海因里希順著那猩紅的地毯走上大理石的樓梯,鞋跟與地面碰撞著,盡職盡責地傳遞著他的每一聲腳步。燭光拖著他修長的身影垂落在二樓走廊上同樣猩紅的地毯之上。
他走下兩側掛滿油畫的走廊,麻瓜的古舊畫作被掛在一側,畫像在另一側。畫與畫間隔的墻上裝著燭臺,蠟燭燃燒著搖曳著,如同那些畫像的竊竊私語。
走廊盡頭的左側房間門虛掩著,昏黃的光透到走廊猩紅的地毯之上,正巧照亮了邊緣的金色花紋。
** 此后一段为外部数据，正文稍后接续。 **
/-- 60_exceptions.md R292: outside the phases the table permits, every operation raises `BadAccess` and nothing else
happens. -/
def Obligations.PhaseTable : Prop :=
  ∀ (i : Instr) (s : State),
    (s.sys.phase = .failed ∧ (∀ a, i ≠ .cfgRd a)) ∨
    (s.sys.phase = .config ∧ i ≠ .sysBuild ∧ (∀ a, i ≠ .cfgRd a) ∧ ∀ a, i ≠ .cfgWr a) ∨
    (s.sys.phase = .run ∧ i = .sysBuild) →
    exec i s = .next { s with
      sys := { s.sys with faultLast := .badAccess, faultMask := s.sys.faultMask ||| 0b10000#5 }
      stat := s.stat ++ [.badAccess] }

/-- 60_exceptions.md R292, columns "entered by" and "left by": without `RST` the phase changes only at a `SYS.BUILD`
issued in CONFIG, to RUN with status 0 or to FAILED with status 1. -/
def Obligations.PhaseMovesOnlyAtBuild : Prop :=
  ∀ s t : State, s.rst = false → step s = .next t → t.sys.phase ≠ s.sys.phase →
    s.sys.phase = .config ∧ (∃ cw rest, s.cmd = cw :: rest ∧ decode cw = .ok .sysBuild) ∧
    ((t.sys.phase = .run ∧ t.stat = s.stat ++ [.ok]) ∨ (t.sys.phase = .failed ∧ t.stat = s.stat ++ [.configError]))

/-- 60_exceptions.md R285, R292, 70_reset_and_hazards.md R300: `ConfigError` leaves phase FAILED; in it every operation
except `CFG.RD` is refused with `BadAccess`, the configuration registers stay readable, and only the hardware reset
leaves the phase, to CONFIG. That a raised `RST` is taken by the very next step, whatever stands on `CMD`, is the model's
choice (assumption log 12). -/
def Obligations.FailedIsFinal : Prop :=
  (∀ s t : State, s.rst = false → step s = .next t → t.stat = s.stat ++ [.configError] → t.sys.phase = .failed) ∧
  ∀ s : State, s.sys.phase = .failed →
    (∀ i : Instr, (∀ a, i ≠ .cfgRd a) → exec i s = .next { s with
      sys := { s.sys with faultLast := .badAccess, faultMask := s.sys.faultMask ||| 0b10000#5 }
      stat := s.stat ++ [.badAccess] }) ∧
    (∀ a r, cfgRegAt a = some r → exec (.cfgRd a) s = .next { s with
      dout := s.dout ++ [cfgRead r s]
      stat := s.stat ++ [.ok] }) ∧
    (∀ t, s.rst = false → step s = .next t → t.sys.phase = .failed) ∧
    (s.rst = true → ∃ t, step s = .next t ∧ t.sys.phase = .config)

/-- 60_exceptions.md R287, the complete list: an operation ends with `BadAccess` exactly for one of its causes (a) to
(f); `v` is the operand of a `CFG.WR`. -/
def Obligations.BadAccessCauses : Prop :=
  ∀ (i : Instr) (s t : State), exec i s = .next t →
    (t.stat = s.stat ++ [.badAccess] ↔
      permittedIn i s.sys.phase = false ∨
      (∃ a, (i = .cfgWr a ∨ i = .cfgRd a) ∧ permittedIn i s.sys.phase = true ∧ cfgRegAt a = none) ∨
      (∃ a r v, i = .cfgWr a ∧ permittedIn i s.sys.phase = true ∧ cfgRegAt a = some r ∧ s.din.head? = some v ∧
        (cfgAccess r = .ro ∨ (cfgAccess r = .rwc ∧ s.sys.phase = .run) ∨
          (r = .cfrActive ∧ v ≠ 0#32 ∧ v ≠ 1#32) ∨
          (r = .synSymIdx ∧ s.sys.phase = .run ∧ ¬(0 ≤ v.toInt ∧ v.toInt < nSym s)) ∨
          (r = .synSymIdx ∧ s.sys.phase = .config ∧ v ≠ 0#32))))

/-! Invariants -/

/-- Hardware reset leaves a shaped state (70_reset_and_hazards.md R301), fault registers that agree, and phases in
their turn. -/
def Obligations.ResetMeetsInvariants : Prop :=
  Shaped State.reset ∧ FaultsAgree State.reset.sys ∧
    valueOf State.reset.gar.nco = 0 ∧ valueOf State.reset.cfr.theta = 0 ∧ valueOf State.reset.gar.mu = 0

/-- 10_state.md R25 (which the spec marks as derived), R34, R38 and 45_system_ops.md R236: from every shaped state, a
step leads to a shaped state. -/
def Obligations.StepKeepsShape : Prop := ∀ s t : State, Shaped s → step s = .next t → Shaped t

/-- 60_exceptions.md R281, R290: every step keeps the fault registers in agreement with each other and with the
phase. -/
def Obligations.StepKeepsFaultsAgree : Prop :=
  ∀ s t : State, FaultsAgree s.sys → step s = .next t → FaultsAgree t.sys

/-- 41_gardner.md R138, 42_coarse_freq.md R171, 10_state.md R25: `gar.nco` and `cfr.theta` stay fractions of a turn or
become NaNs, and `gar.mu` stays a fraction of a sample, also beside a NaN. The ranges are [0, 1]: the upper bound is
reached by rounding alone (assumption log 5). -/
def Obligations.StepKeepsPhasesInTurn : Prop :=
  ∀ s t : State,
    (isNaN s.gar.nco = true ∨ isFinite s.gar.nco = true ∧ 0 ≤ valueOf s.gar.nco ∧ valueOf s.gar.nco ≤ 1) →
    (isFinite s.gar.mu = true ∧ 0 ≤ valueOf s.gar.mu ∧ valueOf s.gar.mu ≤ 1) →
    (isNaN s.cfr.theta = true ∨ isFinite s.cfr.theta = true ∧ 0 ≤ valueOf s.cfr.theta ∧ valueOf s.cfr.theta ≤ 1) →
    step s = .next t →
    (isNaN t.gar.nco = true ∨ isFinite t.gar.nco = true ∧ 0 ≤ valueOf t.gar.nco ∧ valueOf t.gar.nco ≤ 1) ∧
    (isFinite t.gar.mu = true ∧ 0 ≤ valueOf t.gar.mu ∧ valueOf t.gar.mu ≤ 1) ∧
    (isNaN t.cfr.theta = true ∨ isFinite t.cfr.theta = true ∧ 0 ≤ valueOf t.cfr.theta ∧ valueOf t.cfr.theta ≤ 1)

/-- 41_gardner.md R157, 60_exceptions.md R294: without `RST` neither counter decreases; the underflow counter moves by
exactly 1, and exactly when the step ends with `ProcessingAborted`. R157 is marked as derived. -/
def Obligations.CountersNeverDecrease : Prop :=
  ∀ s t : State, s.rst = false → step s = .next t →
    s.gar.ovfCnt ≤ t.gar.ovfCnt ∧
    t.gar.udfCnt = s.gar.udfCnt + (if t.stat = s.stat ++ [.processingAborted] then 1 else 0)

/-- 20_memory.md R77 (b): after `SYS.BUILD` the construction registers cannot be written: in phase RUN a step without
`RST` changes none of them. -/
def Obligations.ConfigurationFrozenInRun : Prop :=
  ∀ s t : State, s.rst = false → s.sys.phase = .run → step s = .next t →
    frozen t = frozen s ∧ t.frm.refSof = s.frm.refSof ∧ t.frm.refPlsc = s.frm.refPlsc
幾聲略帶嘶啞的女聲與無法不令人聯想起貴族小姐的甜膩清脆的笑聲混雜著從中涌出,撞進他的耳朵里。
他蹙眉,下意識地想要加快腳步,房間里的人卻不如他所愿。嬉笑與談話聲在他走向房間的第一步便像是被人無形地掐斷了苗頭,只剩下一片死寂。
“小海因茨寶貝。”甜膩的女聲從門縫之中飄散出來,縈繞在他的耳側,纏住了他想要前進的腳踝。“我聽見你回來了,你為什么不進來?”
幾聲輕笑湮沒在一聲驟然響起的驚呼之中,轉瞬即逝。
海因里希忍著自己想要離開的欲望,強迫自己推開了那扇雕刻著精美花紋的黑色木門。鵝黃的燈光,壁爐的溫度與濃郁的酒香在他踏入房門的那一瞬間徹底包裹了他。
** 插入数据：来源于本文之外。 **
/-- One sample of `SYN.SYNC` is a rotation, a Gardner step and perhaps a strobe: what all three keep, it keeps. -/
theorem synSample_keeps {P : State → Prop} {s : State}
    (hrot : ∀ u m, P u → P { u with cfr := cfrAdvance u.cfr, mf := m })
    (hgar : ∀ u z, P u → P (garStep u z).state) (hstrobe : ∀ u y, P u → P (synStrobe y u)) (h : P s) (x : C) :
    P (synSample s x) := by
  have hstep := hgar _ (mfStep s.mf (cfrRotated s.cfr x)).2 (hrot s (mfStep s.mf (cfrRotated s.cfr x)).1 h)
  unfold synSample
  dsimp only
  split
  · exact hstrobe _ _ hstep
  · exact hstep

/-! The phases of the two loops -/

/-- `gar.nco` and `cfr.theta` are NaNs or fractions of a turn, and `gar.mu` is a fraction of a sample. -/
structure PhasesInTurn (g : Gar) (c : Cfr) : Prop where
  nco : IsPhase g.nco
  mu : InUnit g.mu
  theta : IsPhase c.theta

/-- The phases of a block are in their turn. -/
abbrev InTurn (s : State) : Prop := PhasesInTurn s.gar s.cfr

/-- GAR before the detector of a Gardner step: the symbol noted, and pushed to the ring on a strobe (41_gardner.md
R131 lines 2 to 4). -/
def garPushed (s : State) (y : C) : Gar :=
  if s.gar.isStrobe then oringPush (oringCap s) y { s.gar with lastSym := y } else { s.gar with lastSym := y }

theorem garAfter_eq (s : State) (y : C) :
    garAfter s y =
      interpControl (invOsf s) (loopFilter (tedUpdate (osf s) y s.gar.isStrobe (garPushed s y))) := rfl

/-- Before the detector only the last symbol, the ring and the overflow counter have changed. -/
theorem garPushed_frame (s : State) (y : C) :
    garPushed s y =
      { s.gar with lastSym := y, oring := (garPushed s y).oring, ovfCnt := (garPushed s y).ovfCnt } := by
  unfold garPushed
  split
  · rw [oringPush_frame]
  · rfl

/-- The interpolation control keeps the NCO a fraction of a turn, and `mu` a fraction of a sample: `mu` is a quotient
only where the NCO is below the divisor. -/
theorem interpControl_inTurn {inv : Real32} {g : Gar} {c : Cfr} (h : PhasesInTurn g c) :
    PhasesInTurn (interpControl inv g) c := by
  refine ⟨rFrac_isPhase _, ?_, h.theta⟩
  have hmu : (interpControl inv g).mu =
      if rLt g.nco (rAdd g.lfOut inv) then rDiv g.nco (rAdd g.lfOut inv) else g.mu := rfl
  rw [hmu]
  cases hlt : rLt g.nco (rAdd g.lfOut inv) with
  | false => exact h.mu
  | true =>
    rcases h.nco with hnan | hunit
    · rw [rLt_nan (.inl hnan)] at hlt
      cases hlt
    · exact rDiv_inUnit hunit hlt

theorem garAfter_inTurn {s : State} {c : Cfr} (h : PhasesInTurn s.gar c) (y : C) :
    PhasesInTurn (garAfter s y) c := by
  have hpushed : PhasesInTurn (garPushed s y) c := by
    rw [garPushed_frame]
    exact ⟨h.nco, h.mu, h.theta⟩
  rw [garAfter_eq]
  exact interpControl_inTurn ⟨hpushed.nco, hpushed.mu, hpushed.theta⟩

theorem garCleared_inTurn {c : Cfr} (h : IsPhase c.theta) (width : Nat) (g : Gar) :
    PhasesInTurn (garCleared width g) c :=
  ⟨.inr inUnit_zero, inUnit_zero, h⟩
這不是一間大得離譜的臥室,一眼能夠看清布局。在他的左手邊一張掛著猩紅紗幔的四柱床近乎占據了大半的空間,同樣深色的腳凳上放著四五個紅酒的酒瓶,繡著精美花紋的地毯上散落著各式各樣的衣裙,黑色的壁爐在床鋪的正對面熊熊燃燒著火焰。
而在那鋪著床單的猩紅的四柱床上躺著兩個女人,金色與黑色的頭發在猩紅的床單上散開,糾纏在一起。那黑色的蜷曲短發在他走進房間的那一瞬間便撐起身子看他,黑發發尾自然而然地垂落在她的頸窩。
碧綠如蛇的雙眼凝視著他,鮮艷的紅唇挑起了一個嘲諷般的笑容。
“瞧瞧看,ma chère, ”她略帶嘶啞的聲音慵懶而輕描淡寫,像是一條蛇吐露著它的蛇信。“我們的小唐璜回來了。”
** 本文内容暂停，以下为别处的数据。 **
-- ==== Sys2Proof/Machine/Bits.lean ====
section
/-! DEFINITION. Bit fields, sign extension, byte order (R7, R8, R12). -/

namespace Sys2Proof.Machine

/-- Bits [hi:lo] of a word, as a number (R7). -/
def bits (w : Word) (hi lo : Nat) : Nat := (w.toNat >>> lo) % 2 ^ (hi + 1 - lo)

/-- Bit n of a word. -/
def bitAt (w : Word) (n : Nat) : Bool := w.getLsbD n

/-- The mask of a field of `width` bits from bit `lo`. -/
def fieldMask (lo width : Nat) : Word := BitVec.ofNat 32 ((2 ^ width - 1) <<< lo)

/-- A word with the field of `width` bits at `lo` replaced by `v` (only the low `width` bits of v count). -/
def putField (w : Word) (lo width v : Nat) : Word :=
  (w &&& ~~~ (fieldMask lo width)) ||| BitVec.ofNat 32 ((v % 2 ^ width) <<< lo)

/-- A number as a word. -/
def toWord (n : Nat) : Word := BitVec.ofNat 32 n

/-- Two 16-bit halves packed, the lower-numbered item in the lower bits (R605). -/
def pack16 (lo hi : Nat) : Word := toWord (lo % 65536 + (hi % 65536) * 65536)

/-- A 32-bit word read as two's complement. -/
def sgn32 (w : Word) : Int := w.toInt

/-- The low `n` bits of a number, as two's complement. -/
def sgnN (n v : Nat) : Int := (BitVec.ofNat n v).toInt

/-- An integer in the low `n` bits, two's complement. -/
def unsN (n : Nat) (i : Int) : Nat := (BitVec.ofInt n i).toNat

/-- Saturate at the top of a width (R605). -/
def satN (width v : Nat) : Nat := if v < 2 ^ width then v else 2 ^ width - 1

/-- Clamp an integer to [lo, hi]. -/
def clampI (lo hi x : Int) : Int := if x < lo then lo else if hi < x then hi else x

/-- Division rounding half away from zero (R431, R432). -/
def divHalfAway (a : Int) (b : Nat) : Int :=
  if 0 ≤ a then (2 * a + b) / (2 * b) else - ((2 * (-a) + b) / (2 * b))

/-- Division rounding halves to even (R151, R183). -/
def divHalfEven (a : Int) (b : Nat) : Int :=
  let d := a / b
  let r := a % b
  if 2 * r < b ∨ (2 * r = b ∧ d % 2 = 0) then d else d + 1

/-- The square root of n rounded to an integer; n is never midway between two squares of halves (R182). -/
def isqrtRound (n : Nat) : Nat :=
  let r := (List.range 17).foldl (fun r i => if (r + 2 ^ (16 - i)) * (r + 2 ^ (16 - i)) ≤ n then r + 2 ^ (16 - i) else r) 0
  if r * r + r < n then r + 1 else r

/-- Division rounding up. -/
def ceilDiv (a b : Nat) : Nat := (a + b - 1) / b

/-- The four bytes of a word, lowest address first (R8). -/
def wordBytes (w : Word) : List Byte :=
  [w.extractLsb' 0 8, w.extractLsb' 8 8, w.extractLsb' 16 8, w.extractLsb' 24 8]

/-- The word of four bytes, lowest address first (R8). -/
def bytesWord (a b c d : Byte) : Word := d ++ c ++ b ++ a

/-- The positions of the 1 bits of a number below `n`, ascending. -/
def maskList (n m : Nat) : List Nat := (List.range n).filter fun i => m.testBit i

/-- A path mask of two words (R604): bit p of the first is Pp, of the second P(32 + p). -/
def pathMask (a b : Word) : Nat := a.toNat + b.toNat * 2 ^ 32

/-- How many bits of a mask are 1. -/
def popCount (n m : Nat) : Nat := (maskList n m).length

/-- A 48-bit time counts as at or after C (R439). -/
def atOrAfter (t c : T48) : Bool := decide ((t - c).toNat < 2 ^ 47)

/-- A time moved by whole nanoseconds. -/
def tAdd (t : T48) (ns : Int) : T48 := BitVec.ofInt 48 (t.toNat + ns)

end Sys2Proof.Machine
end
金發的女人發出一陣格格的笑聲,被褥沙沙的響動之中那頭與他相似的金發也撐起了身子。一張二十七歲光景的精致面孔出現在他的眼簾之中,看上去卻著實要更年輕一些。典型的日耳曼人立體的五官在她的臉上顯示的淋漓盡致,仿佛是一張只屬于洋娃娃的臉。女人未著寸縷,只有一張輕薄的絲綢般的毯子掩蓋著她的的身體,白嫩的皮膚若隱若現。
“你還未與我和德拉莫斯小姐問好,海因茨。”她懶洋洋地從單薄的毯子上伸出了她光潔白皙的左手,沖著海因里希輕輕地揚了揚下巴。
海因里希望著那雙伸向他的手,小臂上烙印的黑色標記像是要把他的胃扭在一起——什么也沒有說。他靜默地穿過房間在她面前單膝跪下,像她所期望的那般如同任何一個祈禱的教徒一樣虔誠地親吻了那白玉般的手背。
“很久不見。平安夜快樂,弗里德里希。”他說,臉上卻沒有任何表情。“向您問好,夏莉雅.德.拉莫斯小姐,愿您在沃爾夫莊園過得愉快。”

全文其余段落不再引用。